## ACTIVITY
Each line of the listing must be set down exactly as it stands.

## MATERIAL SUPPLIED
○ ○ ○
theorem reord (f : Fields) : Statement (.reord f) := chosen 0x0c f rfl rfl (by decide) fun g hg hm _ => by
  have h : f.md.getLsbD 5 = true := by
    cases hg
    cases hk : f.md.getLsbD 5 with
    | true => rfl
    | false => exact absurd hm (by simp only [WellFormed.bit, hk]; simp)
  simp only [instrOf, h]
  rfl

theorem intx (f : Fields) : Statement (.intx f) := chosen 0x0d f rfl rfl (by decide) fun g hg hm _ => by
  have h : f.md.getLsbD 5 = false := by
    cases hg
    cases hk : f.md.getLsbD 5 with
    | false => rfl
    | true => exact absurd hm (by simp only [WellFormed.bit, hk]; simp)
  simp only [instrOf, h]
  rfl

theorem union (f : Fields) : Statement (.union f) := chosen 0x0d f rfl rfl (by decide) fun g hg hm _ => by
  have h : f.md.getLsbD 5 = true := by
    cases hg
    cases hk : f.md.getLsbD 5 with
    | true => rfl
    | false => exact absurd hm (by simp only [WellFormed.bit, hk]; simp)
  simp only [instrOf, h]
  rfl

theorem route (f : Fields) : Statement (.route f) := other 0x0e f rfl rfl (by decide) rfl
theorem add (f : Fields) : Statement (.add f) := other 0x10 f rfl rfl (by decide) rfl
theorem sub (f : Fields) : Statement (.sub f) := other 0x11 f rfl rfl (by decide) rfl
theorem mul (f : Fields) : Statement (.mul f) := other 0x12 f rfl rfl (by decide) rfl
theorem mulh (f : Fields) : Statement (.mulh f) := other 0x13 f rfl rfl (by decide) rfl
theorem mad (f : Fields) : Statement (.mad f) := other 0x14 f rfl rfl (by decide) rfl
theorem min (f : Fields) : Statement (.min f) := other 0x15 f rfl rfl (by decide) rfl
theorem max (f : Fields) : Statement (.max f) := other 0x16 f rfl rfl (by decide) rfl
theorem abs (f : Fields) : Statement (.abs f) := other 0x17 f rfl rfl (by decide) rfl
theorem neg (f : Fields) : Statement (.neg f) := other 0x18 f rfl rfl (by decide) rfl
theorem clamp (f : Fields) : Statement (.clamp f) := other 0x19 f rfl rfl (by decide) rfl
theorem and (f : Fields) : Statement (.and f) := other 0x20 f rfl rfl (by decide) rfl
theorem or (f : Fields) : Statement (.or f) := other 0x21 f rfl rfl (by decide) rfl
theorem xor (f : Fields) : Statement (.xor f) := other 0x22 f rfl rfl (by decide) rfl
theorem andn (f : Fields) : Statement (.andn f) := other 0x23 f rfl rfl (by decide) rfl
theorem not (f : Fields) : Statement (.not f) := other 0x24 f rfl rfl (by decide) rfl
theorem shl (f : Fields) : Statement (.shl f) := other 0x25 f rfl rfl (by decide) rfl
theorem shr (f : Fields) : Statement (.shr f) := other 0x26 f rfl rfl (by decide) rfl
theorem sar (f : Fields) : Statement (.sar f) := other 0x27 f rfl rfl (by decide) rfl
theorem rot (f : Fields) : Statement (.rot f) := other 0x28 f rfl rfl (by decide) rfl
theorem clz (f : Fields) : Statement (.clz f) := other 0x29 f rfl rfl (by decide) rfl
theorem popc (f : Fields) : Statement (.popc f) := other 0x2a f rfl rfl (by decide) rfl
theorem brev (f : Fields) : Statement (.brev f) := other 0x2b f rfl rfl (by decide) rfl
theorem ext (f : Fields) : Statement (.ext f) := other 0x2c f rfl rfl (by decide) rfl
theorem ins (f : Fields) : Statement (.ins f) := other 0x2d f rfl rfl (by decide) rfl
theorem cmp (f : Fields) : Statement (.cmp f) := other 0x30 f rfl rfl (by decide) rfl
theorem sel (f : Fields) : Statement (.sel f) := other 0x31 f rfl rfl (by decide) rfl
theorem addr (f : Fields) : Statement (.addr f) := other 0x32 f rfl rfl (by decide) rfl
theorem wid (f : Fields) : Statement (.wid f) := other 0x33 f rfl rfl (by decide) rfl
theorem lxy (f : Fields) : Statement (.lxy f) := other 0x34 f rfl rfl (by decide) rfl
theorem hash (f : Fields) : Statement (.hash f) := other 0x35 f rfl rfl (by decide) rfl
theorem fadd (f : Fields) : Statement (.fadd f) := other 0x40 f rfl rfl (by decide) rfl
theorem fsub (f : Fields) : Statement (.fsub f) := other 0x41 f rfl rfl (by decide) rfl
theorem fmul (f : Fields) : Statement (.fmul f) := other 0x42 f rfl rfl (by decide) rfl
theorem ffma (f : Fields) : Statement (.ffma f) := other 0x43 f rfl rfl (by decide) rfl
theorem fmin (f : Fields) : Statement (.fmin f) := other 0x44 f rfl rfl (by decide) rfl
theorem fmax (f : Fields) : Statement (.fmax f) := other 0x45 f rfl rfl (by decide) rfl
theorem fabs (f : Fields) : Statement (.fabs f) := other 0x46 f rfl rfl (by decide) rfl
theorem fneg (f : Fields) : Statement (.fneg f) := other 0x47 f rfl rfl (by decide) rfl
theorem fcmp (f : Fields) : Statement (.fcmp f) := other 0x48 f rfl rfl (by decide) rfl
theorem fscale (f : Fields) : Statement (.fscale f) := other 0x49 f rfl rfl (by decide) rfl
theorem fclass (f : Fields) : Statement (.fclass f) := other 0x4a f rfl rfl (by decide) rfl
theorem fexp2 (f : Fields) : Statement (.fexp2 f) := other 0x50 f rfl rfl (by decide) rfl
theorem flog2 (f : Fields) : Statement (.flog2 f) := other 0x51 f rfl rfl (by decide) rfl
theorem frcp (f : Fields) : Statement (.frcp f) := other 0x52 f rfl rfl (by decide) rfl
theorem frsq (f : Fields) : Statement (.frsq f) := other 0x53 f rfl rfl (by decide) rfl
theorem fsqrt (f : Fields) : Statement (.fsqrt f) := other 0x54 f rfl rfl (by decide) rfl
theorem cvt (f : Fields) : Statement (.cvt f) := other 0x60 f rfl rfl (by decide) rfl
theorem cvtsr (f : Fields) : Statement (.cvtsr f) := other 0x61 f rfl rfl (by decide) rfl
theorem pkpx (f : Fields) : Statement (.pkpx f) := other 0x62 f rfl rfl (by decide) rfl
theorem mxq (f : Fields) : Statement (.mxq f) := other 0x63 f rfl rfl (by decide) rfl
theorem mxdq (f : Fields) : Statement (.mxdq f) := other 0x64 f rfl rfl (by decide) rfl
theorem amaxv (f : Fields) : Statement (.amaxv f) := other 0x65 f rfl rfl (by decide) rfl
theorem lred (f : Fields) : Statement (.lred f) := other 0x70 f rfl rfl (by decide) rfl
theorem lscan (f : Fields) : Statement (.lscan f) := other 0x71 f rfl rfl (by decide) rfl
theorem lshuf (f : Fields) : Statement (.lshuf f) := other 0x72 f rfl rfl (by decide) rfl
theorem lbcast (f : Fields) : Statement (.lbcast f) := other 0x73 f rfl rfl (by decide) rfl
theorem lrot (f : Fields) : Statement (.lrot f) := other 0x74 f rfl rfl (by decide) rfl
theorem dot (f : Fields) : Statement (.dot f) := other 0x75 f rfl rfl (by decide) rfl
theorem aclr (f : Fields) : Statement (.aclr f) := other 0x80 f rfl rfl (by decide) rfl
theorem mma (f : Fields) : Statement (.mma f) := chosen 0x81 f rfl rfl (by decide) fun g hg hm _ => by
  have h : f.md.getLsbD 4 = false := by
    cases hg
    cases hk : f.md.getLsbD 4 with
    | false => rfl
    | true => exact absurd hm (by simp only [WellFormed.bit, hk]; simp)
  simp only [instrOf, h]
  rfl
○ ○ ○
## FINAL ANSWER
theorem reord (f : Fields) : Statement (.reord f) := chosen 0x0c f rfl rfl (by decide) fun g hg hm _ => by
  have h : f.md.getLsbD 5 = true := by
    cases hg
    cases hk : f.md.getLsbD 5 with
    | true => rfl
    | false => exact absurd hm (by simp only [WellFormed.bit, hk]; simp)
  simp only [instrOf, h]
  rfl

theorem intx (f : Fields) : Statement (.intx f) := chosen 0x0d f rfl rfl (by decide) fun g hg hm _ => by
  have h : f.md.getLsbD 5 = false := by
    cases hg
    cases hk : f.md.getLsbD 5 with
    | false => rfl
    | true => exact absurd hm (by simp only [WellFormed.bit, hk]; simp)
  simp only [instrOf, h]
  rfl

theorem union (f : Fields) : Statement (.union f) := chosen 0x0d f rfl rfl (by decide) fun g hg hm _ => by
  have h : f.md.getLsbD 5 = true := by
    cases hg
    cases hk : f.md.getLsbD 5 with
    | true => rfl
    | false => exact absurd hm (by simp only [WellFormed.bit, hk]; simp)
  simp only [instrOf, h]
  rfl

theorem route (f : Fields) : Statement (.route f) := other 0x0e f rfl rfl (by decide) rfl
theorem add (f : Fields) : Statement (.add f) := other 0x10 f rfl rfl (by decide) rfl
theorem sub (f : Fields) : Statement (.sub f) := other 0x11 f rfl rfl (by decide) rfl
theorem mul (f : Fields) : Statement (.mul f) := other 0x12 f rfl rfl (by decide) rfl
theorem mulh (f : Fields) : Statement (.mulh f) := other 0x13 f rfl rfl (by decide) rfl
theorem mad (f : Fields) : Statement (.mad f) := other 0x14 f rfl rfl (by decide) rfl
theorem min (f : Fields) : Statement (.min f) := other 0x15 f rfl rfl (by decide) rfl
theorem max (f : Fields) : Statement (.max f) := other 0x16 f rfl rfl (by decide) rfl
theorem abs (f : Fields) : Statement (.abs f) := other 0x17 f rfl rfl (by decide) rfl
theorem neg (f : Fields) : Statement (.neg f) := other 0x18 f rfl rfl (by decide) rfl
theorem clamp (f : Fields) : Statement (.clamp f) := other 0x19 f rfl rfl (by decide) rfl
theorem and (f : Fields) : Statement (.and f) := other 0x20 f rfl rfl (by decide) rfl
theorem or (f : Fields) : Statement (.or f) := other 0x21 f rfl rfl (by decide) rfl
theorem xor (f : Fields) : Statement (.xor f) := other 0x22 f rfl rfl (by decide) rfl
theorem andn (f : Fields) : Statement (.andn f) := other 0x23 f rfl rfl (by decide) rfl
theorem not (f : Fields) : Statement (.not f) := other 0x24 f rfl rfl (by decide) rfl
theorem shl (f : Fields) : Statement (.shl f) := other 0x25 f rfl rfl (by decide) rfl
theorem shr (f : Fields) : Statement (.shr f) := other 0x26 f rfl rfl (by decide) rfl
theorem sar (f : Fields) : Statement (.sar f) := other 0x27 f rfl rfl (by decide) rfl
theorem rot (f : Fields) : Statement (.rot f) := other 0x28 f rfl rfl (by decide) rfl
theorem clz (f : Fields) : Statement (.clz f) := other 0x29 f rfl rfl (by decide) rfl
theorem popc (f : Fields) : Statement (.popc f) := other 0x2a f rfl rfl (by decide) rfl
theorem brev (f : Fields) : Statement (.brev f) := other 0x2b f rfl rfl (by decide) rfl
theorem ext (f : Fields) : Statement (.ext f) := other 0x2c f rfl rfl (by decide) rfl
theorem ins (f : Fields) : Statement (.ins f) := other 0x2d f rfl rfl (by decide) rfl
theorem cmp (f : Fields) : Statement (.cmp f) := other 0x30 f rfl rfl (by decide) rfl
theorem sel (f : Fields) : Statement (.sel f) := other 0x31 f rfl rfl (by decide) rfl
theorem addr (f : Fields) : Statement (.addr f) := other 0x32 f rfl rfl (by decide) rfl
theorem wid (f : Fields) : Statement (.wid f) := other 0x33 f rfl rfl (by decide) rfl
theorem lxy (f : Fields) : Statement (.lxy f) := other 0x34 f rfl rfl (by decide) rfl
theorem hash (f : Fields) : Statement (.hash f) := other 0x35 f rfl rfl (by decide) rfl
theorem fadd (f : Fields) : Statement (.fadd f) := other 0x40 f rfl rfl (by decide) rfl
theorem fsub (f : Fields) : Statement (.fsub f) := other 0x41 f rfl rfl (by decide) rfl
theorem fmul (f : Fields) : Statement (.fmul f) := other 0x42 f rfl rfl (by decide) rfl
theorem ffma (f : Fields) : Statement (.ffma f) := other 0x43 f rfl rfl (by decide) rfl
theorem fmin (f : Fields) : Statement (.fmin f) := other 0x44 f rfl rfl (by decide) rfl
theorem fmax (f : Fields) : Statement (.fmax f) := other 0x45 f rfl rfl (by decide) rfl
theorem fabs (f : Fields) : Statement (.fabs f) := other 0x46 f rfl rfl (by decide) rfl
theorem fneg (f : Fields) : Statement (.fneg f) := other 0x47 f rfl rfl (by decide) rfl
theorem fcmp (f : Fields) : Statement (.fcmp f) := other 0x48 f rfl rfl (by decide) rfl
theorem fscale (f : Fields) : Statement (.fscale f) := other 0x49 f rfl rfl (by decide) rfl
theorem fclass (f : Fields) : Statement (.fclass f) := other 0x4a f rfl rfl (by decide) rfl
theorem fexp2 (f : Fields) : Statement (.fexp2 f) := other 0x50 f rfl rfl (by decide) rfl
theorem flog2 (f : Fields) : Statement (.flog2 f) := other 0x51 f rfl rfl (by decide) rfl
theorem frcp (f : Fields) : Statement (.frcp f) := other 0x52 f rfl rfl (by decide) rfl
theorem frsq (f : Fields) : Statement (.frsq f) := other 0x53 f rfl rfl (by decide) rfl
theorem fsqrt (f : Fields) : Statement (.fsqrt f) := other 0x54 f rfl rfl (by decide) rfl
theorem cvt (f : Fields) : Statement (.cvt f) := other 0x60 f rfl rfl (by decide) rfl
theorem cvtsr (f : Fields) : Statement (.cvtsr f) := other 0x61 f rfl rfl (by decide) rfl
theorem pkpx (f : Fields) : Statement (.pkpx f) := other 0x62 f rfl rfl (by decide) rfl
theorem mxq (f : Fields) : Statement (.mxq f) := other 0x63 f rfl rfl (by decide) rfl
theorem mxdq (f : Fields) : Statement (.mxdq f) := other 0x64 f rfl rfl (by decide) rfl
theorem amaxv (f : Fields) : Statement (.amaxv f) := other 0x65 f rfl rfl (by decide) rfl
theorem lred (f : Fields) : Statement (.lred f) := other 0x70 f rfl rfl (by decide) rfl
theorem lscan (f : Fields) : Statement (.lscan f) := other 0x71 f rfl rfl (by decide) rfl
theorem lshuf (f : Fields) : Statement (.lshuf f) := other 0x72 f rfl rfl (by decide) rfl
theorem lbcast (f : Fields) : Statement (.lbcast f) := other 0x73 f rfl rfl (by decide) rfl
theorem lrot (f : Fields) : Statement (.lrot f) := other 0x74 f rfl rfl (by decide) rfl
theorem dot (f : Fields) : Statement (.dot f) := other 0x75 f rfl rfl (by decide) rfl
theorem aclr (f : Fields) : Statement (.aclr f) := other 0x80 f rfl rfl (by decide) rfl
theorem mma (f : Fields) : Statement (.mma f) := chosen 0x81 f rfl rfl (by decide) fun g hg hm _ => by
  have h : f.md.getLsbD 4 = false := by
    cases hg
    cases hk : f.md.getLsbD 4 with
    | false => rfl
    | true => exact absurd hm (by simp only [WellFormed.bit, hk]; simp)
  simp only [instrOf, h]
  rfl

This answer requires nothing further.